Just passin' it on...
ceebeegee: (Viola in the water)
I very luckily happened to wake up this morning just in time to jump in the shower--I was so tired last night I forgot to set the alarm! Ahh, lovely sleep...

This is the man; do thy office )

I saw thee late at the Duke Orsino's )

play the tune the while )

I was worried about the cops on Sunday--since I haven't been able to get in touch with Laura, my FOHRP liaison--but no one showed up, except during the first show and Ilana dealt with them very well.

I warrant thou art a merry fellow and carest for nothing )

Him will I tear out of that cruel eye, Where he sits crowned in his master's spite )

Our dear souls... )

Oxford also talks about how the reunion of the twins is the emotional climax of the show, and I've been playing with that, and adjusting the joy and wonder of that moment. So much fun! I love the minutae of acting.

*Looking up Peter's imdb page, I JUST NOW realized he was in Cop Rock. HOW did I miss that???? I must get that episode from him!!
ceebeegee: (Viola in the water)
This weekend was very INTERESTING. As in the Chinese curse. Saturday dawned hot and humid--Ben showed up at my place and we lugged the screen and all the other stuff down to the Park. (One fantastic thing about this experience is that we can store stuff between show days at the Downtown Boathouse. Yay, no lugging stuff back and forth on the subway!) I was occupied with many producer-ial tasks, such as delegating tasks to the two volunteers, sending out for ice and water, setting up the backstage, setting up the stage right quick change section, et cetera. Laura, my FOHRP liaison, stopped by and we talked about the volunteers, and other stuff. She couldn't stay long, unfortunately. The show went up--we didn't have a huge audience, no doubt because of the heat. One volunteer, Selvena, was terrific in redirecting the foot traffic; she was very hands on and even kicked out three obnoxious little boys who were arguing with Duncan. (She threatened to call the cops on them--love it!)

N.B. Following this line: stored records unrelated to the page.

/-- TWI.DECODE and the error table (R68, R146): total on all codes, reading and writing no register. How
a number is rendered in the last message is open (assumption 10). -/
def Obligations.DecodeIsTotal : Prop :=
  (∀ (s : State) (code : Byte), s.ready = true →
    exec (.twiDecode code) s = .next { s with result := .errClass (decodeClass code) }) ∧
  decodeClass 0x20#8 = .addrWNack ∧
  classMessage .addrWNack = "address+write transmitted, slave NACK" ∧
  decodeClass 0x30#8 = .dataNack ∧
  classMessage .dataNack = "data byte transmitted, NACK" ∧
  decodeClass 0x48#8 = .addrRNack ∧
  classMessage .addrRNack = "address+read transmitted, NACK" ∧
  decodeClass 0x70#8 = .sdaStuck ∧
  classMessage .sdaStuck = "bus error, data line stuck low" ∧
  decodeClass 0x90#8 = .sclStuck ∧
  classMessage .sclStuck = "bus error, clock line stuck low" ∧
  decodeClass 0xFF#8 = .noError ∧ classMessage .noError = "no error" ∧
  ∀ code : Byte, code ∉ [0x20#8, 0x30#8, 0x48#8, 0x70#8, 0x90#8, 0xFF#8] →
    decodeClass code = .unknown code ∧
    classMessage (.unknown code) = "unknown error " ++ Config.unknownCodeText code

/-- Round trip (R49), for every length and every value: against a slave that returns the bytes it
received, in their order, a write and then a read of equal length leave the low `8 * length` bits of
`d` in DIN, and TWI.READ returns them. The transactions complete at polls `k + 1` and `m + 1`. The premise `START_CLEARS_FLAGS` (the spec's
decision D2, assumption 7) keeps a stale DONE from ending a poll first. -/
def Obligations.WriteThenReadRoundTrips : Prop :=
  ∀ (s : State) (a d : Word) (len : Int) (k m : Nat) (w : WriteAnswer) (r : ReadAnswer)
    (b0 b1 b2 b3 : Byte) (rest : List EnvMove),
    s.transferReady = true → s.enabledIdle = true → s.cfg.startClearsFlags = true →
    k < s.cfg.pollBound → m < s.cfg.pollBound → 1 ≤ len → len ≤ 4 →
    [b0, b1, b2, b3].take len.toNat = busBytes d len.toNat →
    s.env = List.replicate k .hold ++ .move .ack r ::
      (List.replicate m .hold ++ .move w (.data b0 b1 b2 b3) :: rest) →
    ∃ t u, exec (.twiWrite a len d) s = .next t ∧ exec (.twiRead a len) t = .next u ∧
      u.seq = .done ∧ u.bus = s.bus ++ [.write a (busBytes d len.toNat), .read a len.toNat] ∧
      u.dinBytes = len.toNat ∧ u.result = .word u.value ∧
      ∀ j : Nat, j < 8 * len.toNat →
        u.din.getLsbD j = d.getLsbD j ∧ u.value.getLsbD j = d.getLsbD j

/-- With `ERROR_SETS_DONE` = false a failed write ends in the timeout, its code never decoded (R118). -/
def Obligations.ErrorWithoutDoneTimesOut : Prop :=
  ∀ (s : State) (slave data : Word) (len : Int) (k : Nat) (code : Byte) (r : ReadAnswer)
    (rest : List EnvMove),
    s.transferReady = true → s.enabledIdle = true → s.cfg.startClearsFlags = true →
    s.cfg.errorSetsDone = false → 1 ≤ len → len ≤ 4 → k < s.cfg.pollBound →
    s.env = List.replicate k .hold ++ .move (.err code) r :: rest →
    exec (.twiWrite slave len data) s = .next
      { s with
        ctrl := (((s.ctrl &&& 0xFFFFFFF3#32) ||| (BitVec.ofInt 32 (len - 1) <<< 2)) &&&
          0xFFFFFFDF#32) ||| 0x00000010#32,
        addr := slave, dout := data, dinBytes := 0,
        status := { code := code, done := false, err := true },
        seq := .timeout, halt := true, exitCode := .timeout,
        stepIdx := 10 + s.cfg.pollBound, polls := s.cfg.pollBound,
        result := .nothing, env := rest, tick := s.tick + (10 + s.cfg.pollBound),
        bus := s.bus ++ [.write slave (busBytes data len.toNat)] }
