/-- Settles O6: lane `k` is sent as byte `k`, and the lanes of four received bytes are those bytes.
-/
theorem busByteKIsLaneK : Obligations.BusByteKIsLaneK := by
  refine ⟨fun d n => ⟨by simp [busBytes], fun k hk => busBytes_getElem? d hk⟩, ?_⟩
  intro b0 b1 b2 b3
  have lane := fun k hk => byteLane_fromLanes b0 b1 b2 b3 (k := k) hk
  show [byteLane _ 0, byteLane _ 1, byteLane _ 2, byteLane _ 3] = _
  rw [lane 0 (by decide), lane 1 (by decide), lane 2 (by decide), lane 3 (by decide)]
  rfl

end Sys2Proof.Machine
end

section
/-! PROOFS. The register port: the window, the order of its checks, and each register's rule
(spec/20_memory.md R42 to R45, spec/40_register_port.md R79 to R92, spec/42_bus_engine.md R113). -/

namespace Sys2Proof.Machine

/-! ### The window -/

theorem windowReg_width {width : Nat} (off : Int) (h : width ≠ 32) :
    windowReg width off = .error .width :=
  if_pos h

theorem windowReg_misaligned {off : Int} (h : off % 4 ≠ 0) :
    windowReg 32 off = .error .misaligned := by
  rw [windowReg, if_neg (by decide), if_pos h]

theorem regAt_eq_none {off : Int} (h : ∀ x, off ≠ regOffset x) : regAt off = none := by
  cases hx : regAt off with
  | none => rfl
  | some x => exact absurd (regOffset_of_regAt hx) (h x)

theorem windowReg_unmapped {off : Int} (h4 : off % 4 = 0) (h : ∀ x, off ≠ regOffset x) :
    windowReg 32 off = .error .unmappedOffset := by
  rw [windowReg, if_neg (by decide), if_neg (not_not.2 h4), regAt_eq_none h]

/-- An access that reaches no register is refused by the reason's own name. -/
theorem issueCommand_of_windowReg_error {s : State} {width : Nat} {off : Int} {r : AccessReject}
    (v : Word) (hs : s.ready = true) (h : windowReg width off = .error r) :
    issueCommand (.read width off) s = .refused (refusalOf r) ∧
      issueCommand (.write width off v) s = .refused (refusalOf r) := by
  have hr : decode (.read width off) = .error (.access r) := by rw [decode, h]
  have hw : decode (.write width off v) = .error (.access r) := by rw [decode, h]
  rw [issueCommand_error s hr, issueCommand_error s hw, rawCommand, rawCommand,
    command_ready _ hs, command_ready _ hs, readPort_error s h, writePort_error v s h]
  exact ⟨rfl, rfl⟩

theorem ne_regOffset_of_not_mem {off : Int}
    (h : off ∉ [(0x00 : Int), 0x08, 0x0C, 0x10, 0x14]) (x : Reg) : off ≠ regOffset x := by
  rintro rfl
  cases x <;> exact h (by decide)

/-- Settles O7: the window's three checks by name, then the register's command. -/
theorem portChecksComeInOrder : Obligations.PortChecksComeInOrder := by
  intro s width off v hs
  refine ⟨fun hw => ?_, ?_, ?_, ?_⟩
  · exact issueCommand_of_windowReg_error v hs (windowReg_width off hw)
  · rintro rfl h
    exact issueCommand_of_windowReg_error v hs (windowReg_misaligned h)
  · rintro rfl h4 h
    exact issueCommand_of_windowReg_error v hs
      (windowReg_unmapped h4 (ne_regOffset_of_not_mem h))
  · rintro x rfl rfl
    refine ⟨?_, fun hp => ?_, fun hi => ?_⟩
    · exact (issueCommand_read x s).trans (exec_decodeRead x s).symm
    · exact (issueCommand_write x v s).trans (writeCommand_pending x v hs hp)
    · exact (issueCommand_write x v s).trans (writeCommand_idle x v hs hi)

/-- A register's offset as a distance above `TWI_BASE`. -/
theorem regOffset_toNat (x : Reg) : ((regOffset x).toNat : Int) = regOffset x := by
  cases x <;> rfl

theorem twiBase_mod_four : Config.twiBase % 4 = 0 := by
  rw [Config.twiBase]; omega

/-- Settles O8: an address is the base plus an offset, aligned exactly if the offset is. -/
theorem windowAtPhysicalAddresses : Obligations.WindowAtPhysicalAddresses := by
  have hslot := Config.twiSlot.isLt
  have hmod := twiBase_mod_four
  refine ⟨hmod, by rw [Config.twiBase]; omega, fun s v x => ?_, fun s v a ha => ?_⟩
  · have hoff : ((Config.twiBase + (regOffset x).toNat : Nat) : Int) - Config.twiBase =
        regOffset x := by
      rw [Int.natCast_add, regOffset_toNat]; omega
    rw [memRead, memWrite, hoff]
    exact ⟨readPort_regOffset x s, writePort_regOffset x v s⟩
  · have hne : ∀ x, (a : Int) - Config.twiBase ≠ regOffset x := by
      intro x hx
      have := regOffset_toNat x
      exact ha x (by omega)
    refine ⟨fun h4 => ?_, fun h4 => ?_⟩
    · have h := windowReg_unmapped (by omega) hne
      exact ⟨readPort_error s h, writePort_error v s h⟩
    · have h := windowReg_misaligned (off := (a : Int) - Config.twiBase) (by omega)
      exact ⟨readPort_error s h, writePort_error v s h⟩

A Foolish Thing Was But a Toy... )
ceebeegee: (Viola in the water)
I posted some of Jason's beautiful pictures (his photography is what makes them so lovely) on the Holla Holla MySpace. I really love that setting--it's a tricky space but man, you just can't get a better, more beautiful setting for a play like Twelfth Night than right on the river like that. My lover stands on golden sands...and watches the ships that go sailing...

We had a pickup rehearsal tonight--it was supposed to be a cue-to-cue, finishing up what we'd had to curtail the day before because of the rain, but a lot fewer people were there than we'd planned, so we caught Myles up on his entrances, worked on a few itty bitty things here and there and worked on the ring speech and II, iv (the second Orsino/Viola scene). The lovely and hard-working Miss Elizabeth graciously stood in for Orsino--I'd mentioned to Ben via email Michael's theory that there should be three kisses in Twelfth Night. One between Sebastian and Antonio, one between Orsino and Cesario (in II, iv) and one between Olivia and Cesario (in III, i). I wrote

I don't know if I agree per se--I don't think S & A should kiss because I don't think S
truly loves A (or he wouldn't end up with Olivia). With Orsino and Cesario--I don't think they should kiss, but it could be pushed even further *toward* that, because there's a lot there already. The second half of II, iv, after the song is pretty intense already. I had an epiphany about Orsino--the reason he's able to love Viola at the end is because he already loves her--in the fuller, multi-dimensional way he loves a man, whereas Olivia was just up on a pedestal. It's kind of like Michael Dorsey in Tootsie--"I was a better man with you, as a woman, than I ever was with a woman, as a man." Orsino is a better man with C.--C. brings out the best part of him. If we almost kiss, say before Orsino's and my last lines (like right before "Sir, shall I to this lady?"), that would demonstrate that intense bond.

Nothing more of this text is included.